Parallelization error when running on multiple nodes

Posted: Wed Jul 12, 2023 9:32 am
by stefan19rkc
Dear Yambo community,

I have been working on some calculations with a very large system, and have managed to run them on a single cluster node. When I try running the same calculation on 3 instances of the same node, I encounter an OOM error. Is there a way I could quickly resolve this?

Please find the log, input file, and the job launch script attached and let me know if you have additional questions. Note: I tried running on both MPI (which worked in the first place, on only one node) and OpenMP, to no difference.

Kind regards,
Stefan Velja

Re: Parallelization error when running on multiple nodes

Posted: Wed Jul 12, 2023 10:34 am
by Daniele Varsano
Dear Stefano,

please note, you are asking for 144 tasks, but then you are assigning 288 tasks in the input variables.
I do not know how many cores you have per node. Of course, you can use less of them in order to have more memory per task available.
Indeed, the effectively used parallel distribution in the log file is not the one indicated in input.

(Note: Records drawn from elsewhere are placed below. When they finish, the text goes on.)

-- ==== Sys2Proof/Config.lean ====
section
/-!
DEFINITION. What the spec leaves open or takes from other standards without stating it: constants without a body, so that
no statement can rest on their value. Log entries 5 to 9 name them.
-/

namespace Sys2Proof.Config

/-- The n-th free value: a value the spec does not state, drawn by a step that advances State.draws (log 5). -/
opaque freeValue : Nat → Word

/-- Module (row, column) of the data region of a Data Matrix ECC 200 symbol of a size, for its data codewords: the check codewords and
the placement of ISO/IEC 16022 (R159, log 6). -/
opaque dataMatrix (size : Nat) (codewords : List Nat) (row col : Nat) : Bool

/-- SHA-384 of a byte string (log 7). -/
opaque sha384 : List Byte → BitVec 384

/-- HMAC-SHA-384 under a key (log 7). -/
opaque hmacSha384 : List Byte → List Byte → BitVec 384

/-- HKDF-SHA-384: secret, salt, info and the number of bytes wanted (log 7). -/
opaque hkdf (secret salt info : List Byte) (n : Nat) : BitVec 384

/-- ECDSA P-384 verification of a signature over a hash under a public key (log 7). -/
opaque ecdsaVerify (key : BitVec 768) (hash : BitVec 384) (sig : BitVec 768) : Bool

/-- ECDSA P-384 signature of a hash under a private key (log 7). -/
opaque ecdsaSign (key : BitVec 384) (hash : BitVec 384) : BitVec 768

/-- The P-384 public key of a private key (log 7). -/
opaque publicKey (key : BitVec 384) : BitVec 768

/-- The P-384 Diffie-Hellman secret of a private and a public key (log 7). -/
opaque ecdh (key : BitVec 384) (pub : BitVec 768) : BitVec 384

/-- AES-256-GCM decryption of words: key, nonce, ciphertext (log 7). -/
opaque gcmDecrypt (key : BitVec 256) (nonce : BitVec 96) (text : List Word) : List Word

/-- AES-256-GCM tag: key, nonce, additional data, ciphertext (log 7). -/
opaque gcmTag (key : BitVec 256) (nonce : BitVec 96) (aad text : List Word) : BitVec 128

/-- AES-256 encryption of one 16-byte block (log 7). -/
opaque aesBlock (key : BitVec 256) (block : List Byte) : BitVec 128

/-- Line rate in Mbit/s that a lane of the endpoint's link trained to; 0 for a lane it does not use (R425, R507; log 2). -/
opaque pcieRate : Nat → BitVec 16

/-- The preset or coefficient set that the root port requests last in phase 3 of an equalisation, of a lane and a rate class (R414; log 131). -/
opaque rootRequest : Nat → Nat → BitVec 18

/-- The kind of the record with which a unit forwards a change of a nozzle's state: the spec gives it none (R400, R477; log 105). -/
opaque changeKind : Nat

/-- Words 1 and 2 of that record, from port, nozzle, state and page X (R400; log 105). -/
opaque changeWords (port index state : Nat) (page : BitVec 32) : Word × Word

/-- Port, nozzle, state and page X that such words name (R400; log 105). -/
opaque changeOf : Word → Word → Option (Nat × Nat × Nat × BitVec 32)

/-- Rounding of a θ of half a ns in TB_STAT: to the greater side (R506; log 25). -/
opaque thetaUp : Int → Bool

/-- A public key is a point of P-384 (R562, log 7). -/
opaque onCurve : BitVec 768 → Bool

/-- A certificate chain ends at the device CA key of a hash, and its leaf certifies a public key and a device identity (R555, log 7). -/
opaque chainValid (caHash : BitVec 384) (chain : List Byte) (key : BitVec 768) (device : Word) : Bool

/-- The bytes over which CONFIG_DIGEST is taken, from the MAP_ID in force and the settings, each a number (R473, log 54). -/
opaque settingsBytes : List Int → List Byte

/-- Tramuzel's JEDEC manufacturer identity, bits [11:1] of IDCODE (R580): no rule gives its number (log 146). -/
opaque jedec : BitVec 11

end Sys2Proof.Config
end

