-- ==== Sys2Proof/Machine/Parts/EncPart.lean ====
section
/-!
DEFINITION. State of position feedback and the encoder relays (10_position_feedback.md).
-/

namespace Sys2Proof.Machine

/-- MODE of an encoder interface (R304). -/
inductive EncMode where
  | off | analogue | digital
deriving DecidableEq, Repr

/-- RELAY_MODE (R326). -/
inductive RelayMode where
  | off | pass | divide
deriving DecidableEq, Repr

/-- The trim settings of R306 step 2. -/
structure EncTrim where
  /-- OFS_S in codes [12, signed; R330; reset 0] -/
  ofsS  : Int := 0
  /-- OFS_C in codes [12, signed; R330; reset 0] -/
  ofsC  : Int := 0
  /-- GAIN_C in units of 2^−14 [R330; reset 16,384 = 1.0] -/
  gainC : Nat := 16384
  /-- PHASE in units of 2^−16 [R330; reset 0] -/
  phase : Int := 0
deriving DecidableEq, Repr

/-- An encoder interface with its relay. -/
structure EncState where
  /-- MODE [2; R304; reset OFF] -/
  mode       : EncMode := .off
  /-- DIR_INVERT [1; R330; reset 0] -/
  dirInvert  : Bool := false
  /-- FILTER in samples [6; R330; reset 8] -/
  filter     : Nat := 8
  /-- IDX_POLARITY active low [1; R330; reset active high] -/
  idxLow     : Bool := false
  /-- trim in force [R306] -/
  trim       : EncTrim := {}
  /-- trim that applies from the next page boundary [R330; reset none] -/
  trimNext   : Option EncTrim := none
  /-- SIG_MIN in codes [13; R330; reset 1,024] -/
  sigMin     : Nat := 1024
  /-- SIG_MAX in codes [13; R330; reset 7,680] -/
  sigMax     : Nat := 7680
  /-- POSITION [64, signed; R314; reset 0] -/
  position   : BitVec 64 := 0
  /-- CPR [41; R315; reset 0] -/
  cpr        : Nat := 0
  /-- ANGLE [40; R315; reset 0] -/
  angle      : Nat := 0
  /-- REFERENCED [1; R331; reset 0] -/
  referenced : Bool := false
  /-- pending correction δ; PENDING is read from it [41, signed; R317; reset none] -/
  pending    : Option Int := none
  /-- IDX_TOL in counts [11; R330; reset 2] -/
  idxTol     : Nat := 2
  /-- REREF_POLICY [1; R330; reset 1] -/
  reref      : Bool := true
  /-- REREF_POLICY in force since the last index event [1; R318, R330; reset 1] -/
  rerefNow   : Bool := true
  /-- φ_prev [12; R306; DESIGN CHOICE 0, log 14] -/
  phiPrev    : Nat := 0
  /-- change of the count at the last ADC sample, for the extrapolation of R316 [13, signed; R316; DESIGN CHOICE 0, log 14] -/
  lastDelta  : Int := 0
  /-- the last count was increasing [1; R316; DESIGN CHOICE 0, log 14] -/
  lastUp     : Bool := false
  /-- qualified level of A [1; R311; DESIGN CHOICE 0, log 14] -/
  a          : Bool := false
  /-- qualified level of B [1; R311; DESIGN CHOICE 0, log 14] -/
  b          : Bool := false
  /-- qualified level of IDX before IDX_POLARITY [1; R310, R316; DESIGN CHOICE 0, log 14] -/
  idx        : Bool := false
  /-- the last ADC sample was accepted [1; R331; reset 0] -/
  accepted   : Bool := false
  /-- QUAD_ERR [1, W1C; R331; reset 0] -/
  quadErr    : Bool := false
  /-- OVERRATE [1, W1C; R331; reset 0] -/
  overrate   : Bool := false
  /-- SIG_LOSS [1, W1C; R331; reset 0] -/
  sigLoss    : Bool := false
  /-- INDEX_FAULT [1, W1C; R331; reset 0] -/
  indexFault : Bool := false
  /-- QUAD_COUNT [16, saturating; R331; reset 0] -/
  quadCount  : Nat := 0
  /-- AMPLITUDE [8; R331; reset 0] -/
  amplitude  : Nat := 0
  /-- an ENC_SIGNAL_LOSS episode is open [1; R308; reset 0] -/
  lossEp     : Bool := false
  /-- raw counter at the last sample of step 7 in the open ENC_OVERRATE episode [64; R308; reset none] -/
  overEp     : Option Word := none
  /-- QUAD_ERROR episode: raw counter at its last impossible transition, and their number [64 and 16; R313; reset none] -/
  quadEp     : Option (Word × Nat) := none
  /-- RELAY_MODE [2; R326; reset OFF] -/
  relay      : RelayMode := .off
  /-- RELAY_N [25; R330; reset 1] -/
  relayN     : Nat := 1
  /-- RELAY_M [25; R330; reset 1] -/
  relayM     : Nat := 1
  /-- relay accumulator [26, signed; R327; reset 0] -/
  acc        : Int := 0
  /-- owed output counts [64, signed; R327; reset 0] -/
  owed       : Int := 0
  /-- level of ENCk_OUT_A [1; R326; reset low] -/
  outA       : Bool := false
  /-- level of ENCk_OUT_B [1; R326; reset low] -/
  outB       : Bool := false
  /-- index events that await their output transition: for each the transitions that come before it [R328; reset none] -/
  idxOwed    : List Nat := []
  /-- raw counter at which ENCk_OUT_I falls; the output is high until then [64; R328; reset low] -/
  outI       : Option Word := none
deriving DecidableEq, Repr

/-- A switch set (R324, R325). -/
structure SwitchSet where
  /-- INPUTS: the three inputs; none when the set is unused [4 each; R324; reset unused] -/
  inputs       : Option (SwitchNo × SwitchNo × SwitchNo) := none
  /-- ALLOWED [8; R324; PRESUMED 0, log 15] -/
  allowed      : Byte := 0
  /-- SETTLE in ps [ R330; PRESUMED 0, log 15] -/
  settlePs     : Nat := 0
  /-- AXIS [2; R330; reset none] -/
  axis         : Option AxisNo := none
  /-- ACTION: report and stop [1; R330; PRESUMED 0, log 15] -/
  stop         : Bool := false
  /-- a SWITCH_SET_BAD episode has begun and has not been seen to end [1; R325; reset 0] -/
  episode      : Bool := false
  /-- raw counter since which allowed combinations hold [64; R325; reset none] -/
  allowedSince : Option Word := none
deriving DecidableEq, Repr

/-- Position feedback. -/
structure EncPart where
  /-- ENC0 and ENC1 -/
  encs      : Vector EncState 2 := Vector.replicate 2 {}
  /-- DIS_LIMIT in 1/256 line [15; R330; reset 256] -/
  disLimit  : Nat := 256
  /-- DIS_TIME in ps [R330; reset 20 µs] -/
  disTimePs : Nat := 20000000
  /-- SURVIVOR [1; R330; reset ENC0] -/
  survivor  : EncNo := 0
  /-- cross-checking is armed [1; R322; reset 0] -/
  armed     : Bool := false
  /-- baseline positions b of ENC0 and ENC1 in counts with 16 fractional bits [R320; reset 0] -/
  base      : Vector Int 2 := Vector.replicate 2 0
  /-- raw counter since which every comparison has exceeded DIS_LIMIT [64; R321; reset none] -/
  disSince  : Option Word := none
  /-- switch sets 0 to 4 [R324; reset unused] -/
  sets      : Vector SwitchSet 5 := Vector.replicate 5 {}
deriving DecidableEq, Repr

end Sys2Proof.Machine
end

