-- ==== Sys2Proof/Machine/Operands.lean ====
section
/-!
DEFINITION. Operand forms of the commands: command words, dockets, result buffers, settings dockets (R532, R538 to R541),
uncorrectable reads (R587), and the checks and course common to every command (R526, R536, R606, R614).
-/

namespace Sys2Proof

/-- Bits [hi:lo] of ARG. -/
def Cmd.argBits (x : Cmd) (hi lo : Nat) : Nat := (x.arg.toNat / 2 ^ lo) % 2 ^ (hi + 1 - lo)

/-- Bits [31:0] of ARG. -/
def Cmd.arg32 (x : Cmd) : BitVec 32 := BitVec.ofNat 32 x.arg.toNat

/-- Word i of the docket. -/
def Cmd.dw (x : Cmd) (i : Nat) : Word := Machine.wordAt x.docket i

/-- Words that the table at docket position i gives; empty when none was read. -/
def Cmd.table (x : Cmd) (i : Nat) : List Word := x.tables.getD i []

end Sys2Proof

namespace Sys2Proof.Machine

/-! ### Result buffers (R514, R538) -/

/-- Words zero-padded to a multiple of 64 bytes. -/
def pad64 (ws : List Word) : List Word := ws ++ List.replicate ((8 - ws.length % 8) % 8) 0

/-- Bytes of a block with its padding. -/
def blockBytes (ws : List Word) : Nat := 8 * (pad64 ws).length

/-- A result buffer whose address or length breaks R538. -/
def bufferBad (addr : Word) (len : Word) : Bool := bits addr 5 0 != 0 || bits len 31 0 % 64 != 0

/-- A block is written into a result buffer: BUFFER_SMALL when it does not fit, HOST_DMA_ERROR when a write fails, else
the response given (R514, R538). -/
def State.writeBlock (s : State) (x : Cmd) (addr len : Word) (ws : List Word) (ok : Nat) : State × Option Resp :=
  if bits len 31 0 < blockBytes ws then (s, resp .bufferSmall (blockBytes ws))
  else match x.writeFail with
    | some a => (s, resp .hostDmaError (a.toNat / 64))
    | none => (s.emit (.hostWrite addr (pad64 ws)), resp .ok ok)

/-- A command whose result is one block in a buffer named by two docket words (R538). -/
def State.writeResult (s : State) (x : Cmd) (i : Nat) (ws : List Word) : State × Option Resp :=
  if bufferBad (x.dw i) (x.dw (i + 1)) then (s, resp .argBad 0)
  else s.writeBlock x (x.dw i) (x.dw (i + 1)) ws (blockBytes ws)

/-! ### Settings dockets (R539 to R541) -/

/-- An entry of a settings docket (R539). -/
structure Entry where
  row   : Nat
  index : Nat
  elem  : Nat
  value : Word
  table : List Word
deriving DecidableEq, Repr

/-- VALUE as a two's complement integer (R540). -/
def Entry.int (e : Entry) : Int := e.value.toInt

/-- VALUE as an unsigned integer. -/
def Entry.nat (e : Entry) : Nat := e.value.toNat

/-- VALUE lies within a range. -/
def Entry.within (e : Entry) (lo hi : Int) : Bool := decide (lo ≤ e.int) && decide (e.int ≤ hi)

/-- VALUE is a duration in ps that is a whole number of units within a range of that unit. -/
def Entry.duration (e : Entry) (unit lo hi : Int) : Bool := decide (lo * unit ≤ e.int) && decide (e.int ≤ hi * unit)

/-- The entries of a settings docket with the tables they name; none when ENTRIES is out of range or the docket ends
before them (R539). -/
def parseEntries (isTable : Nat → Nat → Bool) (x : Cmd) : Option (List Entry) :=
  let n := bits (x.dw 0) 15 0
  if n = 0 ∨ 256 < n ∨ x.docket.length < 1 + 2 * n then none
  else some ((List.range n).foldl (fun (acc : List Entry × Nat) i =>
    let a := x.dw (1 + 2 * i)
    let row := bits a 7 0
    let elem := bits a 23 16
    let t := isTable row elem
    (acc.1 ++ [⟨row, bits a 15 8, elem, x.dw (2 + 2 * i), if t then x.table acc.2 else []⟩],
      if t then acc.2 + 1 else acc.2)) ([], 0)).1

/-- A settings table: the reason of a value out of range, what a first-pass fault of an entry is by itself, its fault beside the other
settings of the docket (the state here is the one that the entries in range would leave), the second-pass refusal of an entry, and its
effect. -/
structure Settings where
  bad     : Code
  range   : Nat := 1
  isTable : Nat → Nat → Bool
  check   : State → Entry → Option Nat
  whole   : State → Entry → Option Nat
  busy    : State → Entry → Option Resp
  apply   : State → Entry → State

/-- The state that the entries of a docket in range would leave. -/
def Settings.after (t : Settings) (s : State) (es : List Entry) : State := (es.filter (fun e => (t.check s e).isNone)).foldl t.apply s

/-- The reason for which an entry fails the first pass of R541. -/
def Settings.fault (t : Settings) (s : State) (es : List Entry) (e : Entry) : Option Nat :=
  match t.check s e with
  | some r => some r
  | none => t.whole (t.after s es) e

/-- First entry with a fault, as reason and row. -/
def firstFault (f : Entry → Option Nat) (es : List Entry) : Option (Nat × Nat) :=
  es.findSome? (fun e => (f e).map (fun r => (r, e.row)))

/-- The two passes of R541, then the entries in docket order. -/
def runSettings (t : Settings) (x : Cmd) (s : State) : State × Option Resp :=
  match parseEntries t.isTable x with
  | none => (s, resp t.bad t.range)
  | some es =>
    match firstFault (t.fault s es) es with
    | some (r, row) => (s, resp t.bad (r + 256 * row))
    | none => match es.findSome? (t.busy s) with
      | some r => (s, some r)
      | none => (es.foldl t.apply s, okResp)

/-! ### The course of a command (R526, R536, R606, R614) -/

/-- The channel session a command was taken in still runs; where G7 serves as fabric ports there is no host channel (R25, R455, R526). -/
def State.live (s : State) (o : Origin) : Bool :=
  match o with
  | .host n session => s.hostLink && s.host.channels[n].session == session
  | .peer n session => match s.fab.chanOf n with | some k => k.session == session | none => false
  | .parcel _ => true

/-- The Lockkeeper restarts, after a watchdog expiry or for FW_ACTIVATE (R560, R613). -/
def SysPart.restarting (y : SysPart) : Bool := y.restart || y.watchdog.isSome

/-- Firmware serves commands: after READY, or where boot has stopped, and while it does not restart (R606, R607, R613). -/
def State.serves (s : State) : Bool := !s.sys.halted && !s.sys.restarting && (s.sys.stage == 7 || s.sys.stopped)

/-- Commands that need neither DRAM nor lanes nor engines, so that they are answered in DORMANT (R523, log 38). -/
def servedDormant (opcode : Byte) : Bool :=
  decide (opcode.toNat ≤ 0x03) || opcode == 0x32 || decide (0x60 ≤ opcode.toNat ∧ opcode.toNat ≤ 0x63) ||
  decide (0x90 ≤ opcode.toNat ∧ opcode.toNat ≤ 0x94) || opcode == 0xA0 || opcode == 0xA2 || opcode == 0xA4 || opcode == 0xA5 ||
  opcode == 0xA9 || opcode == 0xAA || decide (0xD3 ≤ opcode.toNat)

/-- A command firmware still serves where boot has stopped (R606). -/
def servedWhenStopped (opcode : Byte) (x : Cmd) : Bool :=
  opcode == 0x00 || opcode == 0x01 || opcode == 0x02 || opcode == 0x03 || opcode == 0xD3 ||
  (opcode == 0xD2 && (x.argBits 3 0 == 3 || x.argBits 3 0 == 4 || x.argBits 3 0 == 6))

/-- The command leaves the storage of its channel and runs (R517, R526). -/
def State.start (s : State) (x : Cmd) : State :=
  match x.origin with
  | .host n _ => s.setChan n (fun h =>
      { h with taken := h.taken.filter (fun t => t.tag != x.tag), running := h.running ++ [x.tag] })
  | .peer n _ => s.setFabChan n (fun k =>
      { k with taken := k.taken.filter (fun t => t.tag != x.tag), running := k.running ++ [x.tag] })
  | .parcel _ => s

/-- The command arrived inside a DOCKET parcel that may carry secure commands (R565). -/
def secureOrigin (o : Origin) : Bool :=
  match o with
  | .parcel (.session _) => true
  | .parcel .mirror => true
  | _ => false

/-- Where step 3 of R536 lets a secure command pass without a parcel: DEBUG_UNLOCK in RETURNED (R554), and CLAIM_GRANT,
whose own check of the parcel is R568. -/
def State.secureExempt (s : State) (opcode : Byte) : Bool := opcode == 0xAA && s.sec.lifecycle == 3

/-- The unit is a standby, or a paired unit that holds no claim (R469). -/
def State.noClaim (s : State) : Bool := s.pair.paired && (s.pair.st != .active || s.pair.claim == 0)

/-- R469 refuses a command: groups 0x10 to 0x3F on such a unit. A parcel load is judged when its CONTENT is known
(FIRMWARE is excepted), and the commands of a mirrored parcel are exempt (R544). -/
def State.standbyRefuses (s : State) (opcode : Byte) (x : Cmd) : Bool :=
  s.noClaim && decide (0x10 ≤ opcode.toNat ∧ opcode.toNat ≤ 0x3F) && opcode != 0x30 &&
  (match x.origin with | .parcel .mirror => false | _ => true)

/-- Steps 2 to 5 of R536; none when all pass. In RETURNED a secure command answers LIFECYCLE_DENIED (R554). A docket named on a fabric
channel cannot be read (log 29). -/
def State.precheck (s : State) (opcode : Byte) (docket secure : Bool) (x : Cmd) : Option Resp :=
  if s.sys.stopped && !servedWhenStopped opcode x then resp .bootIncomplete s.sys.stage
  else if x.docketFlag != docket then resp .argBad 0
  else if secure && s.sec.lifecycle == 3 && !s.secureExempt opcode then resp .lifecycleDenied 0
  else if secure && !secureOrigin x.origin && !s.secureExempt opcode then resp .secureRequired 0
  else if s.standbyRefuses opcode x then resp .pairStandby 0
  else if docket then
    match x.origin with
    | .host _ _ => if s.host.busMaster then none else resp .busMasterOff 0
    | .peer _ _ => resp .hostDmaError x.arg.toNat
    | .parcel _ => none
  else none

/-- Opcodes that need a block that IDLE gates: engines, decompressors, image pipeline (R614, log 30). -/
def needsGated (opcode : Byte) : Bool :=
  opcode == 0x18 || opcode == 0xC0 || opcode == 0xC1 || opcode == 0xA6 || opcode == 0xD2

/-- POWER as a code (R511). -/
def Power.code : Power → Nat
  | .run => 0 | .idle => 1 | .dormant => 2

/-- A change of power state with its event (R615). -/
def State.setPower (s : State) (p : Power) (src : PowerSource) : State :=
  let d := match src with
    | .command => [fld 4 2 0]
    | .post => [fld 4 2 1]
    | .ptrig n => [fld 4 2 2, fld 6 2 n.val]
  ({ s with sys := { s.sys with power := p } }).raiseF .powerStateChanged ([fld 0 2 p.code, fld 2 2 s.sys.power.code] ++ d)

/-- From IDLE to RUN before a command that needs a gated block (R614). -/
def State.wakeFor (s : State) (opcode : Byte) : State :=
  if s.sys.power = .idle && needsGated opcode then s.setPower .run .command else s

/-- Commands that read the layer table or the object store (R103, R587). -/
def readsObjects (opcode : Byte) : Bool :=
  opcode == 0x10 || opcode == 0x16 || opcode == 0x18 || opcode == 0x31 || opcode == 0x35 || opcode == 0x36 || opcode == 0x46

/-- A command whose read of the layer table or the object store is uncorrectable answers DRAM_ERROR (R587). -/
def guardObjects (opcode : Byte) (f : Cmd → State → State × Option Resp) (x : Cmd) (s : State) : State × Option Resp :=
  if readsObjects opcode then
    let r := s.readBursts (regionReads 3 x.reads ++ regionReads 5 x.reads)
    match r.2 with
    | b :: _ => (r.1, resp .dramError (burstResult b))
    | [] => f x r.1
  else f x s

/-- The course of a command: one of an ended session is dropped (R526), words wait until firmware serves them (R607), the
checks of R536 stand in order, and the command's own effect gives its response, or none yet (kind L, R537). In DORMANT a command that
needs what is off waits for RUN (R523). -/
def runCommand (opcode : Byte) (docket secure : Bool) (f : Cmd → State → State × Option Resp) (x : Cmd) (s : State) : State :=
  if !s.live x.origin || !s.serves || (s.sys.power == .dormant && !servedDormant opcode) then s
  else
    let s := s.start x
    match s.precheck opcode docket secure x with
    | some (st, r) => s.answer x opcode st r
    | none =>
      let p := guardObjects opcode f x (s.wakeFor opcode)
      match p.2 with
      | none => p.1
      | some (st, r) => p.1.answer x opcode st r

end Sys2Proof.Machine
end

In order to optimize memory distribution among tasks, you can try to set:

Code: Select all

X_and_IO_CPU= "1 1 1 32 9"     # [PARALLEL] CPUs for each role
X_and_IO_ROLEs= "q g k c v"       # [PARALLEL] CPUs roles (q,g,k,c,v)
if you plan to use 288 tasks,

or something like:

Code: Select all

X_and_IO_CPU= "1 1 1 47 4"     # [PARALLEL] CPUs for each role
X_and_IO_ROLEs= "q g k c v"       # [PARALLEL] CPUs roles (q,g,k,c,v)
if you plan to use 188 tasks.

Finally, I'm not sure if you gain much going in hyperthreading.

Best,
Daniele

Re: Parallelization error when running on multiple nodes

Posted: Wed Jul 12, 2023 11:23 am
by Nicola Spallanzani
Dear Stefan,
as additional information, in the jobscript there are these two lines:

Code: Select all

#SBATCH --cpus-per-task=2

export OMP_NUM_THREADS=6
they have to be set at the same value. To make it automatic you can do this:

Code: Select all

#SBATCH --cpus-per-task=2

export OMP_NUM_THREADS=${SLURM_CPUS_PER_TASK}
Best,
Nicola